The resulting changes in demand for and supply of certain commodities across borders will likely cause fluctuations in pricing, which will in turn lower the predictability of companies’ revenue and cash flow generation.

It is difficult to forecast the magnitude of commodity-price volatility or to quantify the effect on companies. Companies with a well diversified customer base such as COFCO (Hong Kong) Limited (A3 stable) and the national oil companies will be more sheltered from the indirect impact because no individual customer accounts for large percentage of revenue.

These companies are situated toward the upstream of their respective value chains and further away from finished products. These factors will also shelter the companies because their customers do not sell products or provide services that are directly exposed to the higher U.S tariffs.

Given the wide range of Chinese products the U,S is targeting, component manufacturers for consumer appliances and electronic products such as computers, computer accessories, and video and audio equipment will also see an indirect effect.

We estimate about 30 percent of China’s total exports to the U.S in 2017 were consumer appliances and electronics, based on data from the U.S Census Bureau. These products have an aggregate value of around $170 billion.

Most of the products from rated component manufacturers, such as Kangde Xin Composite Material Co., Ltd. (Ba3 review for downgrade), Sunny Optical Technology (Group) Co. Ltd. (Baa2 stable) and AAC Technologies Holdings Inc. (Baa1 stable), are not directly exposed to the proposed and implemented tariffs.

However, if their downstream customers are affected because they export the listed products to the U.S, we expect these customers to respond to higher tariffs partly through price compression along the value chain. We believe the effects of this compression will take some time to surface, and we will monitor the potential effect on the rated companies.

Rated Chinese e-commerce companies have low exposure to the tariffs. Cross-border sales typically account for less than 5 percent of revenue for JD.com,Inc. (Baa2 positive) and Vipshop Holdings Limited (Baa1 stable). Even for Alibaba Group Holding Limited (A1 stable), which has a global sourcing platform, cross-border sales are less than 10 percent of its total revenue.

The portion of revenue directly related to US trade is a fraction of the 5 percent -10 percent revenue exposure (direct and indirect) we estimate the company has to the U.S. We expect Alibaba can diversify its revenue exposure to other regions relatively easily.

Additionally, the 5 percent – 6 percent depreciation of the renminbi during the past few months makes Chinese exports less expensive versus competing suppliers in other countries.
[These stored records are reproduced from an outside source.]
-- ==== Sys2Proof/Machine/Ready.lean ====
section
/-! DEFINITION. Which fragments are ready, whom a port chooses (R108 to R110), and the clock. -/

namespace Sys2Proof.Machine

/-! ### Ready fragments (R109) -/

/-- Whether what a warp has issued goes on: its group holds it on a core (R104). -/
def State.mayGoOn (s : State) (w : Warp) : Bool := (s.group? w.group).any (fun g => g.state.onCores)

/-- Whether a warp may issue: its group is resident, its context not faulted or being destroyed, and it is not to end (R365, R389,
R405). -/
def State.mayIssue (s : State) (w : Warp) : Bool :=
  s.mayGoOn w && !s.dying w && ((s.group? w.group).bind s.ctxOf).any (fun c => c.state == .active)

/-- The full queue that keeps an instruction from issuing: an engine's (R278) or the copy unit's (R305). -/
def Issue.queueFull (I : Issue) (i : Instr) : Option Wait :=
  let full := I.st.fullEngines ((I.group.membersAt (I.enginePositions i)).map Prod.fst)
  if full.isEmpty = false then some (.engine full)
  else if asksCopyUnit i && decide (32 ≤ (I.st.unitCopies I.warp.core).length) then some .copyUnit
  else none

/-- What keeps an instruction from issuing besides its fragment's stall (R109, R278, R305): a full queue, or registers not yet
written. One that fails a check is ready to take its fault. -/
def Issue.holdup (I : Issue) (i : Instr) : Option Wait :=
  match I.checked i with
  | .error _ => none
  | .ok I => if I.blocked i then some .score else I.queueFull i

/-- The instruction that a fragment's unit runs to: the words are read ahead, the hints among them joining the chain (R47). Otherwise
the wait for a word out of reach, or none when the unit takes its fault. -/
def Issue.ahead : Nat → Issue → Except (Option Wait) (Issue × Instr)
  | 0, _ => .error none
  | n + 1, I =>
    match I.fetch with
    | .error (.wait _ .score) => .error (some .score)
    | .error _ => .error none
    | .ok w =>
      match Sys2Proof.decode w with
      | .error _ => .error none
      | .ok i =>
        if isHint i = false then .ok (I, i)
        else if I.frag.chain.length = 4 then .error none
        else Issue.ahead n { I with frag := { I.frag with chain := I.frag.chain ++ [i], pc := I.frag.pc + 4 } }

/-- The issue of a fragment at the instruction that its unit runs to. -/
def State.aheadOf (s : State) (w : Warp) (f : Frag) : Except (Option Wait) (Issue × Instr) :=
  match State.issuer { s with cur := some { warp := w.uid, frag := f.id } } with
  | some I => Issue.ahead 5 I
  | none => .error none

/-- What keeps a fragment that does not wait from issuing. -/
def State.holdup (s : State) (w : Warp) (f : Frag) : Option Wait :=
  match s.aheadOf w f with
  | .ok (I, i) => I.holdup i
  | .error w => w

/-- A fragment in an `FMTSET` that has issued and is not complete (R81). -/
def Frag.inFmtset (f : Frag) : Bool := f.latch.any (fun l => l.instr matches .fmtset ..)

/-- A fragment in a `GLEAVE` that has issued: its warp issues nothing more (R374). -/
def Frag.inGleave (f : Frag) : Bool := f.latch.any (fun l => l.instr matches .gleave)

/-- A fragment that a port may serve: it has its record, does not wait, and its warp does not wait in `FMTSET` (R81) or leave. -/
def Warp.serves (w : Warp) (f : Frag) : Bool :=
  (w.role != .epilogue || f.record.isSome) && f.wait == .none && f.latch.isNone && !w.frags.any (fun x => x.inFmtset || x.inGleave)

/-- Whether a fragment is ready at its core's clock (R109). -/
def State.fragReady (s : State) (w : Warp) (f : Frag) : Bool :=
  w.serves f && decide (f.stallTill ≤ s.clock w.core) && (s.holdup w f).isNone

/-- The instruction of a fragment that issued and whose wait is over. -/
def State.goesOn (s : State) (r : FragRef) : Option Instr :=
  match s.warp? r.warp with
  | none => none
  | some w =>
    if s.mayGoOn w = false then none
    else match w.frag? r.frag with
      | none => none
      | some f => if f.wait = .none then f.latch.map Latch.instr else none

/-- The instructions that issued and whose waits are over, in the order of their issue (R122). -/
def State.goingOn (s : State) : List (Nat × FragRef) :=
  sortBy Prod.fst ((s.warps.filter s.mayGoOn).flatMap (fun w => w.frags.filterMap (fun f =>
    if f.wait = .none then f.latch.map (fun l => (l.stamp, { warp := w.uid, frag := f.id })) else none)))

/-- The one that goes on next. -/
def State.finishing (s : State) : Option FragRef := s.goingOn.head?.map Prod.snd

/-- Whether a copy that is still Issuing, its walks under way, holds the copy port of a core (R304; log entry 106). -/
def State.copyIssuing (s : State) (core : Nat) : Bool :=
  s.warps.any (fun w => w.core == core && w.role == .copy && s.mayGoOn w && w.frags.any (fun f => f.latch.any (fun l => asksCopyUnit l.instr)))

/-- Whether a port is free at its core's clock. -/
def State.portFree (s : State) (core port : Nat) : Bool :=
  s.portBusy.all (fun p => !(p.core == core && p.port == port) || decide (p.till ≤ s.clock core)) &&
    !(port == 4 && s.copyIssuing core)

/-- The rank of a ready fragment on its port (R110): a unit in progress first, then promoted fragments in order, then age
and lowest lane, yielded fragments last. Ascending lexicographic order. -/
def rankOf (w : Warp) (f : Frag) : List Nat :=
  if !f.chain.isEmpty then [0, 0, 0, 0]
  else match f.promoted with
    | some n => [1, n, 0, 0]
    | none => [if f.yielded then 3 else 2, w.age, lowestLane f.lanes, f.id]

def lexLess : List Nat → List Nat → Bool
  | a :: as, b :: bs => if a < b then true else if b < a then false else lexLess as bs
  | [], _ :: _ => true
  | _, [] => false

/-- The ready fragments of a port. -/
def State.readyOn (s : State) (core port : Nat) : List (Warp × Frag) :=
  (s.warps.filter (fun w => w.core == core && w.port == port && s.mayIssue w)).flatMap (fun w =>
    (w.frags.filter (s.fragReady w)).map (fun f => (w, f)))

/-- The fragment that a port chooses (R110). -/
def State.chosen (s : State) (core port : Nat) : Option FragRef :=
  if s.portFree core port = false then none
  else
    let best := ((s.readyOn core port).filter (fun x => decide (x.2.restTill ≤ s.clock core))).foldl (fun (b : Option (Warp × Frag)) c =>
      match b with
      | none => some c
      | some b => if lexLess (rankOf c.1 c.2) (rankOf b.1 b.2) then some c else some b) none
    best.map (fun c => { warp := c.1.uid, frag := c.2.id })

/-- The first port, by core and port number, with a fragment to issue. -/
def State.firstIssue (s : State) : Option FragRef :=
  ((s.warps.map (fun w => (w.core, w.port))).foldl (fun (acc : List (Nat × Nat)) p => if acc.contains p then acc else
      insertStable (fun q => q.1 * 8 + q.2) p acc) []).findSome? (fun p => s.chosen p.1 p.2)

/-- The ready fragments of a port that chooses one of them are passed over in this clock (R110, R450). -/
def State.passOver (s : State) (r : FragRef) : State :=
  match s.warp? r.warp with
  | none => s
  | some w =>
    let ready := (s.readyOn w.core w.port).map (fun x => ({ warp := x.1.uid, frag := x.2.id } : FragRef))
    { s with warps := s.warps.map (fun v =>
        { v with frags := v.frags.map (fun f =>
            let ref : FragRef := { warp := v.uid, frag := f.id }
            if ref != r && ready.contains ref then { f with passed := some (s.clock v.core) } else f) }) }

/-! ### The clock -/

/-- Whether a fragment is or was ready in the present clock: now, or when its port chose another (R110). -/
def State.readyIn (s : State) (w : Warp) (f : Frag) : Bool :=
  s.mayIssue w && (s.fragReady w f || (f.wait == .none && f.passed == some (s.clock w.core)))

/-- One nominal core clock: each quire's clock advances by its step (R459), and fragments that were ready and not chosen count
towards promotion in clocks of their core (R110). The time at a clock step saturates (R460). -/
def State.tick (s : State) : State :=
  let before := s
  let s := { s with
    ticks := s.ticks + 1
    quireClk := Vector.ofFn (fun q => s.quireClk.getD q.val 0 + s.clkStep.getD q.val 16)
    stepTime := Vector.ofFn (fun q =>
      let n := s.clkStep.getD q.val 16 - 8
      let v := s.stepTime.getD q.val (Vector.replicate 9 0)
      v.setIfInBounds n (min 0xFFFFFFFF (v.getD n 0 + 1))) }
  { s with warps := s.warps.map (fun w =>
      let n := s.clock w.core - before.clock w.core
      { w with frags := w.frags.map (fun f =>
          if n = 0 then f else { f with readyFor := if before.readyIn w f then f.readyFor + n else 0, passed := none }) }) }

end Sys2Proof.Machine
end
That will lessen the effect of the U.S tariffs on Chinese companies.

But, as highlighted above, the potential for higher tariffs and the resulting higher product prices to reduce demand for Chinese products is increasing as a risk. These escalations in the dispute could have a negative impact on investment and economic growth in China and the U.S, which would spill over to Chinese companies in a wide range of sectors.